In the process of looking for something else, I ended up rereading this essay I wrote a decade ago, as an open letter to the Augustine panel. I have to confess pleasure at how well it’s held up, and how things are proceeding as I foretold, despite Congress. Note that it also presaged my book, which I wrote a few years later.
[Update a few minutes later]
Heh, I just got to this part; I anticipated and advocated for the new Space Development Agency:
Just as war is too important to be left to the generals, man’s future in space is too important to be left to NASA. After President Reagan proposed the creation of a national missile defense system in 1983, it became clear that the U.S. Air Force was not properly organized or motivated — and so a new agency was created to pursue the president’s vision. The new agency, today called the Missile Defense Agency, was very innovative and made great progress because it could focus on its one goal.
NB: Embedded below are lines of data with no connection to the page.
-- ==== Sys2Proof/Machine/Start.lean ====
section
/-! DEFINITION. The stages of a start as they happen, from the input taken as applied to ready (11 R301 to R334, 14 R408 to R410,
16 R448). -/

namespace Sys2Proof.Machine

/-! ### Stage 0 (R301, 16 R448) -/

/-- The input stands within 40 to 59.5 V. -/
def inRange (mv : Nat) : Bool := decide (40000 ≤ mv ∧ mv ≤ 59500)

/-- INPUT_APPLIED: presence, a closed latch and an input in range for 100 ms: time zero of a cold start, whose time base
counts from 0. A latched trip waits until the input has fallen below 40 V (15 R426). -/
def inputApplied (mv : Nat) (s : State) : State :=
  if !s.chassis.present || s.chassis.latchOpen || s.chassis.main || s.chassis.applied || !inRange mv ||
      (s.chassis.tripped && !s.chassis.fellBelow) then s
  else
    { s with
      timeBase := 0, power := { s.power with inputMv := mv }
      chassis := { s.chassis with inputMv := mv, applied := true, tripped := false, indicator := false }
      start := { active := true } }

def execInputApplied (mv : W32) (s : State) : Host.Outcome State Fault Refusal := .next (inputApplied mv.toNat s)

/-- PRECHARGE_DONE: the main switch closes only with the bank within 1.0 V of the input (16 R448). -/
def prechargeDone (bankMv us : Nat) (s : State) : State :=
  if !s.chassis.applied || s.chassis.main || !s.start.active || decide (bankMv + 1000 < s.chassis.inputMv) ||
      decide (s.chassis.inputMv + 1000 < bankMv) then s
  else { s with chassis := { s.chassis with main := true }, start := { s.start with prechargeUs := us } }

def execPrechargeDone (bankMv us : W32) (s : State) : Host.Outcome State Fault Refusal := .next (prechargeDone bankMv.toNat us.toNat s)

/-- DETAIL of stage 0 (R307). -/
def State.detail0 (s : State) (railMv : Nat) : List Byte :=
  leBytes 4 s.chassis.inputMv ++ leBytes 4 railMv ++ leBytes 4 s.start.prechargeUs

/-- STAGE_0_END: power good, or a failure of pre-charge (unit 48 V input), of the 1.8 V stage or of the crystal. -/
def stage0End (railMv : Nat) (ok : Bool) (s : State) : State :=
  if !s.start.active || s.start.stage != 0 then s
  else if ok then (if s.chassis.main then s.endStage { outcome := 1, detail := s.detail0 railMv } else s)
  else s.endStage { outcome := 3, unit := if s.chassis.main then 0 else unitCode 0x11 0 0 0, detail := s.detail0 railMv }

def execStage0End (railMv : W32) (ok : Bool) (s : State) : Host.Outcome State Fault Refusal := .next (stage0End railMv.toNat ok s)

/-! ### Stage 1 (R301, R314, 14 R408) -/

/-- DETAIL of stage 1 (R307). -/
def State.detail1 (s : State) : List Byte :=
  [BitVec.ofNat 8 s.start.tfSlot] ++ leBytes 7 0 ++ leBytes 8 s.start.tfVersion.toNat ++ leBytes 4 s.log.entries.length ++
    leBytes 4 s.log.generation

/-- Both choices of R408 from the state block as it stands, and the state block with the PENDING bits cleared. -/
def Nv.chooseTrusted (n : Nv) (before : Nat × W64) : Choice :=
  chooseFirmware n.tf n.tfActive (n.pending.getLsbD 0) (n.proven.getLsbD 0) (n.firmwarePasses 1) before

def Nv.chooseOperating (n : Nv) (t : FwImage) (before : Nat × W64) : Choice :=
  chooseFirmware n.opfw n.opfwActive (n.pending.getLsbD 1) (n.proven.getLsbD 1) (fun f => n.firmwarePasses 2 f && runTogether t f) before

/-- The trusted firmware runs: its slot, version and outcome. -/
def State.takeTrusted (s : State) (c : Choice) (slot : Nat) (f : FwImage) : State :=
  { s with start := { s.start with
    tfSlot := slot, tfVersion := f.version, tfOutcome := c.outcome, tfRefused := c.refused, tfTrial := c.outcome == 1 } }

/-- The operating firmware runs. -/
def State.takeOperating (s : State) (c : Choice) (slot : Nat) (f : FwImage) : State :=
  { s with start := { s.start with
    opfwSlot := slot, opfwVersion := f.version, opfwOutcome := c.outcome, opfwRefused := c.refused, opfwTrial := c.outcome == 1 } }

/-- A PENDING bit is cleared in one state block write (14 R408). -/
def Nv.clearPending (n : Nv) (bit : Nat) : Nv :=
  if n.pending.getLsbD bit then
    { n with pending := n.pending &&& ~~~(BitVec.ofNat 3 (2 ^ bit)), generation := n.generation + 1 }
  else n

/-- A failed choice: unit code 0x0F, area 1 or 2 (14 R408). -/
def State.noFirmware (s : State) (area active : Nat) : State :=
  s.endStage { outcome := 3, code := stImageSignature, unit := unitCode 0x0F area active 0 }

/-- STAGE_1_FIRMWARE: fuses, START_COUNT, the trusted firmware, the lockstep pairs, the operating firmware. -/
def stage1Firmware (failedPair : Option Nat) (s : State) : State :=
  if !s.inStage 1 then s
  else
    let s0 : State := { s with nv := { s.nv with startCount := s.nv.startCount + 1, generation := s.nv.generation + 1 } }
    if !s.nv.fusesOk || s.nv.productCode != 0x0576 then s0.endStage { outcome := 3, unit := unitCode 0x10 0 0 0 }
    else
      let ct := s.nv.chooseTrusted (s.start.tfOutcome, s.start.tfRefused)
      let s1 : State := { s0 with nv := s0.nv.clearPending 0 }
      match ct.slot, ct.slot.bind (SMap.get? s.nv.tf) with
      | some ts, some tf =>
        let s2 := s1.takeTrusted ct ts tf
        match failedPair with
        | some k => s2.endStage { outcome := 3, unit := unitCode 0x0E k 0 0 }
        | none =>
          let co := s.nv.chooseOperating tf (s.start.opfwOutcome, s.start.opfwRefused)
          let s3 : State := { s2 with nv := s2.nv.clearPending 1 }
          match co.slot, co.slot.bind (SMap.get? s.nv.opfw) with
          | some os, some op =>
            let s4 := s3.takeOperating co os op
            s4.endStage { outcome := 1, detail := s4.detail1 }
          | _, _ => s3.noFirmware 2 s.nv.opfwActive
      | _, _ => s1.noFirmware 1 s.nv.tfActive

def execStage1Firmware (failedPair : Option (Fin 3)) (s : State) : Host.Outcome State Fault Refusal :=
  .next (stage1Firmware (failedPair.map Fin.val) s)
Along those lines, the Bush administration might have done well to establish an Office of Space Development (with “exploration” being merely a means to an end) that could draw on other federal resources — not just NASA, but the Departments of Defense and Energy — as well as the private sector.
It’s also ironic, in light of criticism of him in the essay, that Mike Griffin is heading it up.
I don’t know the guy and haven’t followed the minutia of his daily decisions but I have listened to a number of interviews with him that present a different person than what critics have portrayed him as.
As important, it is apparent that one Fred Kennedy will actually head up the SDA. It is that he will report to Mr. Griffin, until the SDA is taken into the Space Force, that I believe Rand is referring to. Then, Griffin’s formal oversight of the SDA will end, as SDA becomes part of the new Service.